(Given data)

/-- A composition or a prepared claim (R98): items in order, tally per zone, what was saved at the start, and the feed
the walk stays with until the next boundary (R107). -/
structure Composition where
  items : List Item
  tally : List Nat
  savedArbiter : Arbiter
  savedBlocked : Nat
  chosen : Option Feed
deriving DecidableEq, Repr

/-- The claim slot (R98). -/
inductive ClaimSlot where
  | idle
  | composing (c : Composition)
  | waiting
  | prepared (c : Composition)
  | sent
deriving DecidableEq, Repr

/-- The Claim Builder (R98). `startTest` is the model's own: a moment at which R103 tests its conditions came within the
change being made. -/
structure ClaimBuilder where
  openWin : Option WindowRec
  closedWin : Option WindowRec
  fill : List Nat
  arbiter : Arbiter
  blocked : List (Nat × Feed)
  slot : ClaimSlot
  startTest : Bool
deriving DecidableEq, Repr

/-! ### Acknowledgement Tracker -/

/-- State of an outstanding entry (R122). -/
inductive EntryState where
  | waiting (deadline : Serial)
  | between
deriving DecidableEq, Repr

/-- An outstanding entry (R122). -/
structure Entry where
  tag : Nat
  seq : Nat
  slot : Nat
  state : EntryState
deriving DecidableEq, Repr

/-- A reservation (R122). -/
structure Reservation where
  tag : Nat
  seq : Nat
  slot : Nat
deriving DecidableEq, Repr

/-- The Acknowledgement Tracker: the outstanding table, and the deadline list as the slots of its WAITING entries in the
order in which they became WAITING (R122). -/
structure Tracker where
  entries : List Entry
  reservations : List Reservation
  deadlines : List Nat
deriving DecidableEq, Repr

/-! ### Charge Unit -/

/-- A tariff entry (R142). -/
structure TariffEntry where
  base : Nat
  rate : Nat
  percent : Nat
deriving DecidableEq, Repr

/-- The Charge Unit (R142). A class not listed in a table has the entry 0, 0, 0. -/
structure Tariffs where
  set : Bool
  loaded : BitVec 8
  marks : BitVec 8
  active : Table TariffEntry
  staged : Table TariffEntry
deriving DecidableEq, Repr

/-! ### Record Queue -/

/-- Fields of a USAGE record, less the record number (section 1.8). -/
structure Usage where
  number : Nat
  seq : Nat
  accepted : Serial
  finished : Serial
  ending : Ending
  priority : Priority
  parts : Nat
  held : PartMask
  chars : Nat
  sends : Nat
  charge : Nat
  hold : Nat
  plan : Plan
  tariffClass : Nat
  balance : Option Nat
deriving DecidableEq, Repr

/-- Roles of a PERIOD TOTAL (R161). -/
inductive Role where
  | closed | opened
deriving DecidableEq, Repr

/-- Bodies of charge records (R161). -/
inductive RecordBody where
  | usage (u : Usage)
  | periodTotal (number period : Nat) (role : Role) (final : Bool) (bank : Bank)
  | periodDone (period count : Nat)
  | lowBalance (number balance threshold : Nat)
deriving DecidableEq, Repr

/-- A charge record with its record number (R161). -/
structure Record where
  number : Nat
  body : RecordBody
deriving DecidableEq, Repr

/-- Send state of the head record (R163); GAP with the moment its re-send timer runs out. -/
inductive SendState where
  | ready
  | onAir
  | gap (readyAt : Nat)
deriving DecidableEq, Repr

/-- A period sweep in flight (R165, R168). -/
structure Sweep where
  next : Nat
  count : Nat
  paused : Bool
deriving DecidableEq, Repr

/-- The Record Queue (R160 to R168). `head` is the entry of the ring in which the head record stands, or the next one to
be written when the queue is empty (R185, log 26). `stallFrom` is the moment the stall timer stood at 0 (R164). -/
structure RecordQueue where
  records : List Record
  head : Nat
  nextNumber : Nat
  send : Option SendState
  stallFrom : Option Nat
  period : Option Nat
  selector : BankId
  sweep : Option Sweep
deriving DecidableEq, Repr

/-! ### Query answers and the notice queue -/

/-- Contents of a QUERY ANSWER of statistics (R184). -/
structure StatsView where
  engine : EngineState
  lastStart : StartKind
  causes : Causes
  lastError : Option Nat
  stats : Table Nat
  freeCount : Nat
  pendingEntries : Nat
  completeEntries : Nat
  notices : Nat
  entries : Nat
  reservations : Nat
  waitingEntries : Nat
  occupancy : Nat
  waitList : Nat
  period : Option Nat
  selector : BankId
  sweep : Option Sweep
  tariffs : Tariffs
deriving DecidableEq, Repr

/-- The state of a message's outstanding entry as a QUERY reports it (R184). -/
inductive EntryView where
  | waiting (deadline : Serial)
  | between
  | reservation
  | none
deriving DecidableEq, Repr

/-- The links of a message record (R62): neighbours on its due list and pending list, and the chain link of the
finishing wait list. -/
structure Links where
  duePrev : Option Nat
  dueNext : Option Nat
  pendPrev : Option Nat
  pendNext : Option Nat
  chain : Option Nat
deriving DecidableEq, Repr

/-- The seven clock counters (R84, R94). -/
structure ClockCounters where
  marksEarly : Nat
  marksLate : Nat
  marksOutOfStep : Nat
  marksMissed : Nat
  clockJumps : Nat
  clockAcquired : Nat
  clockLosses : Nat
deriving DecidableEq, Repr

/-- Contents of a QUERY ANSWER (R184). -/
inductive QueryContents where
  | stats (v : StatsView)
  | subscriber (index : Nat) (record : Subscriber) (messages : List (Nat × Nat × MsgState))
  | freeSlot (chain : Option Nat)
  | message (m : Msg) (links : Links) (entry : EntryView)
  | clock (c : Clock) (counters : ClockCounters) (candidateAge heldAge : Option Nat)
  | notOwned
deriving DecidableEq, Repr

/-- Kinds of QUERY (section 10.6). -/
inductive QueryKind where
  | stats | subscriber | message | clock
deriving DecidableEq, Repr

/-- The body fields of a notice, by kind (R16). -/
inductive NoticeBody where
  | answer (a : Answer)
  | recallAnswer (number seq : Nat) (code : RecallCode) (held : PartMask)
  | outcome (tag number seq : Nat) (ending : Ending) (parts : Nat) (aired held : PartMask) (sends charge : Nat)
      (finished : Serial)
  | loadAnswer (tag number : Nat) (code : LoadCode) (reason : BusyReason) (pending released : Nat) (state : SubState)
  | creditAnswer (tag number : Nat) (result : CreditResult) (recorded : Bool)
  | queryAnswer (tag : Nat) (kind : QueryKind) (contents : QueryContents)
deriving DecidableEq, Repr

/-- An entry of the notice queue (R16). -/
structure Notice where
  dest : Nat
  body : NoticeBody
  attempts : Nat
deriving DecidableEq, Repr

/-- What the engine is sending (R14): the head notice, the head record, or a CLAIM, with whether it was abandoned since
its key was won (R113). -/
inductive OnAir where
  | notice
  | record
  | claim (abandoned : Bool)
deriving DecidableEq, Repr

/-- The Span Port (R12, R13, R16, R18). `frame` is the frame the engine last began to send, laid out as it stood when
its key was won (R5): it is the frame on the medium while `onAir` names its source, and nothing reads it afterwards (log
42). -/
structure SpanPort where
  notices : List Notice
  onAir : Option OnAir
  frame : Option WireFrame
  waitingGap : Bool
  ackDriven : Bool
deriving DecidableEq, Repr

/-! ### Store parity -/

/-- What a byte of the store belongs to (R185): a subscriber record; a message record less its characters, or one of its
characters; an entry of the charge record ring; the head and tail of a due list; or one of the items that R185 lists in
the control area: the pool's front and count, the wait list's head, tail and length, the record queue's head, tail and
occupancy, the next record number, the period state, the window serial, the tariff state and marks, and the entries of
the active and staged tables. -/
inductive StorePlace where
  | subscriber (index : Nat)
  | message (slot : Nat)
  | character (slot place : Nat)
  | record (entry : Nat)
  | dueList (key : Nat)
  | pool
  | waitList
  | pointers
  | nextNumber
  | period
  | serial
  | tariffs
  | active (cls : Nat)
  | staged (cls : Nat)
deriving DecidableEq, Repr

(End Given data)
(Given data)

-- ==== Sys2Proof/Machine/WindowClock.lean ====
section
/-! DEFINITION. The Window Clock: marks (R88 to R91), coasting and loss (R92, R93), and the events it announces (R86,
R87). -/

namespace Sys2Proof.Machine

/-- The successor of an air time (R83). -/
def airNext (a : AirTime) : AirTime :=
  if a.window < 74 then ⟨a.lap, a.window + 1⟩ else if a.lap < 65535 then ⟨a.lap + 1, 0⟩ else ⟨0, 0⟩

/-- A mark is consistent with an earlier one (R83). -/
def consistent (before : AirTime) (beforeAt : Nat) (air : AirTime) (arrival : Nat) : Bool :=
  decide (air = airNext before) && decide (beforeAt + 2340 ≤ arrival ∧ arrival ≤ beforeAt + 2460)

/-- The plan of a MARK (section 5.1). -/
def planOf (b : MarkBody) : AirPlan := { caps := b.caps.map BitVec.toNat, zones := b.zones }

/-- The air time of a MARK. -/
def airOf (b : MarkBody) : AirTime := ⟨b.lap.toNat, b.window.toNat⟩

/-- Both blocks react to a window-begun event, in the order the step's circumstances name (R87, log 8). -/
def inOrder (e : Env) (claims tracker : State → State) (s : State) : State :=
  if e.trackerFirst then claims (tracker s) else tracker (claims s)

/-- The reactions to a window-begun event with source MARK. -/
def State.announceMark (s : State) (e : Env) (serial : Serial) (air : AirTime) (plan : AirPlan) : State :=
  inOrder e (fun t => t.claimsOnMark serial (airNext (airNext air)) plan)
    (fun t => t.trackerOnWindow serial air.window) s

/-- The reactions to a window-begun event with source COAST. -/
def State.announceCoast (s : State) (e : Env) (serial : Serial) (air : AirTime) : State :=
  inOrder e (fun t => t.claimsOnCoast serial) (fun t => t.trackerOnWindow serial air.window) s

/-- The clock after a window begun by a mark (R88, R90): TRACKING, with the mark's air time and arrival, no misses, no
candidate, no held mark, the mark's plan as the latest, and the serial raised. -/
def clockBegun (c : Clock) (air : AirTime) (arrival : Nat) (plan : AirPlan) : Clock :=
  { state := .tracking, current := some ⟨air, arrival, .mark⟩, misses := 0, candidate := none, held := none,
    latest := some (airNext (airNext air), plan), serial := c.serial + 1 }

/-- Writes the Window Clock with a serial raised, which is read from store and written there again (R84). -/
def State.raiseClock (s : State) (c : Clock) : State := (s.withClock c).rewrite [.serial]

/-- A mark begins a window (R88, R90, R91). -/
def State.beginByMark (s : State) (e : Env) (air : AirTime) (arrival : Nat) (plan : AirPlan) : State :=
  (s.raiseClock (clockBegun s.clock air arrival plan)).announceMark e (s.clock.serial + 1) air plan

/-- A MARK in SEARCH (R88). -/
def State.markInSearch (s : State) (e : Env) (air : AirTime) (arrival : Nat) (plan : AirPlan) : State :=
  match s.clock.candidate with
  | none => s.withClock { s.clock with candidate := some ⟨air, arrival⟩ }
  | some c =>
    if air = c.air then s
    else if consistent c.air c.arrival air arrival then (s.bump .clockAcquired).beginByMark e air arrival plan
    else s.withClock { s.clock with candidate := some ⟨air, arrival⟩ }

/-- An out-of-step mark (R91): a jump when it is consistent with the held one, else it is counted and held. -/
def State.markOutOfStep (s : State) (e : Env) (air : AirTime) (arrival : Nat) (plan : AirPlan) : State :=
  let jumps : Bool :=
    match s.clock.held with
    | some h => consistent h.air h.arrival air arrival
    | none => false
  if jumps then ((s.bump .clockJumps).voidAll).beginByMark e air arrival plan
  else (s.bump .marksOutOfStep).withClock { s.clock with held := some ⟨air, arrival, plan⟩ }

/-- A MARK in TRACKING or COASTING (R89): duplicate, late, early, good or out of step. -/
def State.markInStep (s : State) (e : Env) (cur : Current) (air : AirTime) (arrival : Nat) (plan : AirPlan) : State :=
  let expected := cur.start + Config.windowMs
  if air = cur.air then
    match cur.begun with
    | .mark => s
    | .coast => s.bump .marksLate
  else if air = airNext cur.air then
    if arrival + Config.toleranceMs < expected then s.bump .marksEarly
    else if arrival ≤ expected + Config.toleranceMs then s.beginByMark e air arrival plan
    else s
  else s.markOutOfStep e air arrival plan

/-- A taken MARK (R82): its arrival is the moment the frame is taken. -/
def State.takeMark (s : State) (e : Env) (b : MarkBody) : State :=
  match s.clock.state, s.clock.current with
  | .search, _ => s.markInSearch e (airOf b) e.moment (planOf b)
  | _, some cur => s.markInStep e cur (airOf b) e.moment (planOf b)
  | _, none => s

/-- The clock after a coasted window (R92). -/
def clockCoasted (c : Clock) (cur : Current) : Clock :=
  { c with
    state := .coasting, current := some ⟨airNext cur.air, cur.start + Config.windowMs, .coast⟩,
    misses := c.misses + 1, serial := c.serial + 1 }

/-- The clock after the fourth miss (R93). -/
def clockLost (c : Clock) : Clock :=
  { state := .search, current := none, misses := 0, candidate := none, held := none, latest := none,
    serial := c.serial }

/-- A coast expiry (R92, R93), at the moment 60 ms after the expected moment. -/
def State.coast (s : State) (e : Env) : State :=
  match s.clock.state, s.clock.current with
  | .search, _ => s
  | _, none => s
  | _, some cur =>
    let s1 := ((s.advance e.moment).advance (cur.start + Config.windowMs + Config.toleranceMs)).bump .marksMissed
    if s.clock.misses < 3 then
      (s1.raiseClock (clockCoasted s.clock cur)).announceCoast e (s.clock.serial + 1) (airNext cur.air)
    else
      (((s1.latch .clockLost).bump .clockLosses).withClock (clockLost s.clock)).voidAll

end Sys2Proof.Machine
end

(End Given data)

● **Task directions**
From the entries above, copy every line where the word "PartMask" shows up.

● **Task answer**
  held : PartMask
  | recallAnswer (number seq : Nat) (code : RecallCode) (held : PartMask)
  | outcome (tag number seq : Nat) (ending : Ending) (parts : Nat) (aired held : PartMask) (sends charge : Nat)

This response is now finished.